Are you considering taking out an auto or a personal loan? If so, it’s essential to understand the implications of cross-collateralization.
What is Cross Collateralization?
Cross collateralization is a practice commonly used by lenders, especially in certain types of loans, such as car loans. It involves using multiple assets as collateral for a single loan. While this may seem like a convenient option, it’s crucial to understand the potential risks and consequences it might bring.
Credit unions typically use cross-collateralization more frequently than traditional banks, often including such clauses in their loan agreements, which means that a single asset like a car can be used as collateral for multiple loans, and even credit cards, with the credit union. This practice is less common with traditional banks.
How Credit Unions Practice Cross Collateralization
If a borrower misses a loan payment, the credit union will typically withdraw the payment from the borrower’s deposit accounts, which serve as collateral for the loan.
If the deposit accounts have insufficient funds, the credit union will initiate collection efforts, such as contacting the borrower and potentially sending a notice of possible repossession of other collateral, such as a car, to satisfy the debt.
Cross Collateralization Can Lead To Car Repossession
Here are examples of how cross-collateralization can be used:
- Missed payments on unrelated loans: Even if you’re diligently paying off your car loan, missing payments on a cross-collateralized loan (like a credit card) can trigger car repossession. The credit union sees all these loans as connected, and they have the right to seize your car to cover the other debts.
- Defaulting on the other loan: If you default on the other loan that’s cross-collateralized with your car loan, the credit union can repossess your car to cover the defaulted loan, even if your car payments are up-to-date.
Example:
- You get a car loan and a credit card from the same credit union.
- The credit union’s policy includes cross-collateralization.
- You miss several credit card payments.
- Even if your car payments are current, the credit union can repossess your car to cover the missed credit card payments.
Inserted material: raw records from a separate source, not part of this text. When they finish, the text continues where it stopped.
-- ==== Sys2Proof/Machine/TimeCmds.lean ====
section
/-! DEFINITION. Meanings of the commands: the time base, references, launch queues and the Gauge scheduler (spec/14). -/

namespace Sys2Proof.Machine

/-- TIME_TICK (R401). -/
def execTimeTick (s : State) : Host.Outcome State Fault Refusal := answer true (doTimeTick s)

/-- SET (R404). -/
def execSetTime (s : State) : Host.Outcome State Fault Refusal := answer true (doSet s)

/-- ADJ (R404). -/
def execAdjTime (s : State) : Host.Outcome State Fault Refusal := answer true (doAdj s)

/-- INC_COMMIT (R405). -/
def execIncCommit (v : Word32) (s : State) : Host.Outcome State Fault Refusal := answer true (doIncCommit v s)

/-- TB_SEC_LO (R402). -/
def execTbSecLo (s : State) : Host.Outcome State Fault Refusal := answer true (doTbSecLo s)

/-- REFSRC (R408). -/
def execRefsrc (v : Word32) (s : State) : Host.Outcome State Fault Refusal := answer true (doRefsrc v s)

/-- PPS_EDGE (R410). -/
def execPpsEdge (p high : Nat) (s : State) : Host.Outcome State Fault Refusal :=
  answer (below 16 p) (doPpsInput p high s)

/-- SYNC_MESSAGE (R411). -/
def execSyncMessage (q domain : Nat) (s : State) : Host.Outcome State Fault Refusal :=
  answer (below 5 q && below 256 domain) (doSyncMessage q domain s)

/-- REFERENCE_TIMEOUT (R412). -/
def execReferenceTimeout (s : State) : Host.Outcome State Fault Refusal := answer true (doReferenceTimeout s)

/-- LAUNCH_GO (R416). -/
def execLaunchGo (q : Nat) (s : State) : Host.Outcome State Fault Refusal := answer (below 5 q) (doLaunchGo q s)

/-- LAUNCH_SEND (R416). -/
def execLaunchSend (q p : Nat) (s : State) : Host.Outcome State Fault Refusal :=
  answer (below 5 q && below 16 p) (doLaunchFrame q p s)

/-- STNS (R415). -/
def execStns (q : Nat) (s : State) : Host.Outcome State Fault Refusal := answer (below 5 q) (doStns q s)

/-- TIME_FIRING (R418). -/
def execTimeFiring (g t : Nat) (s : State) : Host.Outcome State Fault Refusal :=
  answer (below 64 g) (doTimeFiring g t s)

/-- AZIMUTH_FIRING (R419). -/
def execAzimuthFiring (g t : Nat) (s : State) : Host.Outcome State Fault Refusal :=
  answer (below 64 g) (doAzimuthFiring g t s)

/-- LINE_FIRING (R418). -/
def execLineFiring (g t : Nat) (s : State) : Host.Outcome State Fault Refusal :=
  answer (below 64 g) (doLineFiring g t s)

/-- STRIPE_FIRING (R418). -/
def execStripeFiring (g t : Nat) (s : State) : Host.Outcome State Fault Refusal :=
  answer (below 64 g) (doStripeFiring g t s)

/-- PREDICT_FIRING (R423). -/
def execPredictFiring (g t : Nat) (s : State) : Host.Outcome State Fault Refusal :=
  answer (below 64 g) (doPredictFiring g t s)

/-- FALLBACK (R424). -/
def execFallback (g t : Nat) (s : State) : Host.Outcome State Fault Refusal := answer (below 64 g) (doFallback g t s)

/-- HELD_STEP_START (R422). -/
def execHeldStepStart (c seq t : Nat) (s : State) : Host.Outcome State Fault Refusal :=
  answer (below 256 c && below (2 ^ 48) seq) (doHeldStepStart c seq t s)

/-- GAUGE_ENABLE (R427). -/
def execGaugeEnable (g : Nat) (v : Word32) (s : State) : Host.Outcome State Fault Refusal :=
  answer (below 64 g) (doGaugeEnable g v s)

/-- TB_CNTCLR (R429). -/
def execTbCntclr (s : State) : Host.Outcome State Fault Refusal := answer true (doTbCntclr s)

/-- LQ_CNTCLR (R429). -/
def execLqCntclr (q : Nat) (s : State) : Host.Outcome State Fault Refusal := answer (below 5 q) (doLqCntclr q s)

/-- GA_CNTCLR (R429). -/
def execGaCntclr (g : Nat) (s : State) : Host.Outcome State Fault Refusal := answer (below 64 g) (doGaCntclr g s)

end Sys2Proof.Machine
end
And, it’s more difficult to recover credit scores after a car repo than to recover scores after late payments.
How to Avoid Cross-Collateralization
It’s nice to have a good banking relationship with your financial institution. Having all your loans and other banking products in one place makes sense. But watch-out for the old adage:
“Don’t put all your eggs in one basket.”
Most traditional banks have a cross-collateralization clause in loan agreements. The difference is they choose not to use it.
But at credit unions it’s pretty much standard operating procedure to enforce the cross-collateralization clause.
Credit unions are generous on their loan terms often extending credit to members with less than perfect credit histories while still offering decent rates and terms. Credit unions will extend loans when a traditional bank will not.
But when it comes to financial loss, a credit union can be harsh because they’re member-owned, not-for-profit financial cooperatives. A financial loss can have an impact on all credit union members.
The cross-collateralization clause is designed to reduce the risks associated with lending. It’s a clause in most credit union loan agreements. Don’t be shocked when the credit union pulls enforces it. Read all the fine print whenever you plan to take out a vehicle loan at a credit union.
Credit Union Members Should Diversify
If your vehicle loan is with a credit union make sure that’s your only loan at that institution to avoid being trapped by cross-collateralization.
Open credit cards at a bank or credit card issuer other than theat credit union. Of course you don’t plan on defaulting on any type of loan but just in case there’s a financial hardship you won’t experience the shock of having your vehicle repossessed to pay your credit card or other debt.
Bottom Line
It’s crucial for borrowers to consult with a legal professional before entering into a cross-collateralized loan agreement. An attorney can help navigate the legal complexities, identify potential risks, and ensure that your rights and interests as a borrower are protected.